** Opening Data records block **

/-! ### LD HL,SP+e8 -/

/-- A running core emits a trace record for every opcode byte whose kind is not INVALID (60_exceptions.md R176). -/
theorem traceRecord_of_populated {s : State} {op : Byte} (hs : Running s) (hop : s.readByte s.regs.pc = .ok op)
    (hkind : (itab op).kind ≠ .invalid) : traceRecord s = some ⟨s.regs.pc, op, (itab op).mnemonic⟩ := by
  obtain ⟨hrun, hlegal⟩ := hs
  simp [traceRecord, hrun, hlegal, hop, hkind]

/-- An opcode whose mode fetches no operand byte is fetched whatever follows it (R95). -/
theorem step_of_fetchCount_zero {s : State} {op : Byte} (hs : Running s) (hop : s.readByte s.regs.pc = .ok op)
    (hcount : fetchCount (itab op).mode = 0) : step s = exec (assemble op 0 0) s := by
  have hfetch : fetchInstr s = .instr (assemble op 0 0) := by
    simp [fetchInstr, hop, hcount, fetchOperands]
  rw [step_running hs.1 hs.2, hfetch]

/-- Settles O17: the raise comes before the operand byte is fetched, so the opcode byte alone decides the step. -/
theorem loadHlSpOffsetRaises : Obligations.LoadHlSpOffsetRaises := by
  have hraised : ∀ s : State, Raised (.unimplemented (.unimplementedMode .hlSpr)) (some 0xF8) s
      (raise (.unimplemented (.unimplementedMode .hlSpr)) (some 0xF8) s (s.begin 0xF8)) :=
    fun s => raise_raised _ _ s (s.begin 0xF8) rfl rfl
  refine ⟨fun _ => rfl, fun e8 s => ⟨_, exec_ldHlSpE8 e8 s, hraised s⟩, fun s hs hop => ?_⟩
  exact ⟨traceRecord_of_populated hs hop (by decide), _, step_of_fetchCount_zero hs hop rfl, hraised s⟩

/-! ### The execute rule -/

theorem Phase.andThen_ok {α : Type} {x : Except Cause α} {v : α} (h : x = .ok v) (s : State) (k : α → Phase) :
    Phase.andThen x s k = k v := by
  rw [h, Phase.andThen]

theorem Phase.andThen_error {α : Type} {x : Except Cause α} {c : Cause} (h : x = .error c) (s : State) (k : α → Phase) :
    Phase.andThen x s k = .raised c (some s.curOpcode) s := by
  rw [h, Phase.andThen]

theorem enginePhaseExecute_ld {d : Descriptor} (hk : d.kind = .ld) (s : State) : enginePhaseExecute d s = engineLd d s := by
  simp only [enginePhaseExecute, hk]

theorem engineLd_hlSpr {d : Descriptor} (hm : d.mode = .hlSpr) (s : State) :
    engineLd d s = .raised (.unimplemented (.unimplementedMode .hlSpr)) (some s.curOpcode) s := by
  simp only [engineLd, hm, Phase.fail]

/-- The six modes R98 lists for `LD` share one handler. -/
theorem engineLd_handled {d : Descriptor}
    (hm : d.mode = .rR ∨ d.mode = .rD8 ∨ d.mode = .rD16 ∨ d.mode = .mrR ∨ d.mode = .hliR ∨ d.mode = .hldR) (s : State) :
    engineLd d s = if s.destIsMem then engineStore d s else engineLoad d s := by
  obtain hm | hm | hm | hm | hm | hm := hm <;> simp only [engineLd, hm]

** Closing Data records block **

### Assignment:
Print exactly the lines above from the one with "v) (s : State)" to the one with "engineLd d s := by", including both.

### Problem solution:
theorem Phase.andThen_ok {α : Type} {x : Except Cause α} {v : α} (h : x = .ok v) (s : State) (k : α → Phase) :
    Phase.andThen x s k = k v := by
  rw [h, Phase.andThen]

theorem Phase.andThen_error {α : Type} {x : Except Cause α} {c : Cause} (h : x = .error c) (s : State) (k : α → Phase) :
    Phase.andThen x s k = .raised c (some s.curOpcode) s := by
  rw [h, Phase.andThen]

theorem enginePhaseExecute_ld {d : Descriptor} (hk : d.kind = .ld) (s : State) : enginePhaseExecute d s = engineLd d s := by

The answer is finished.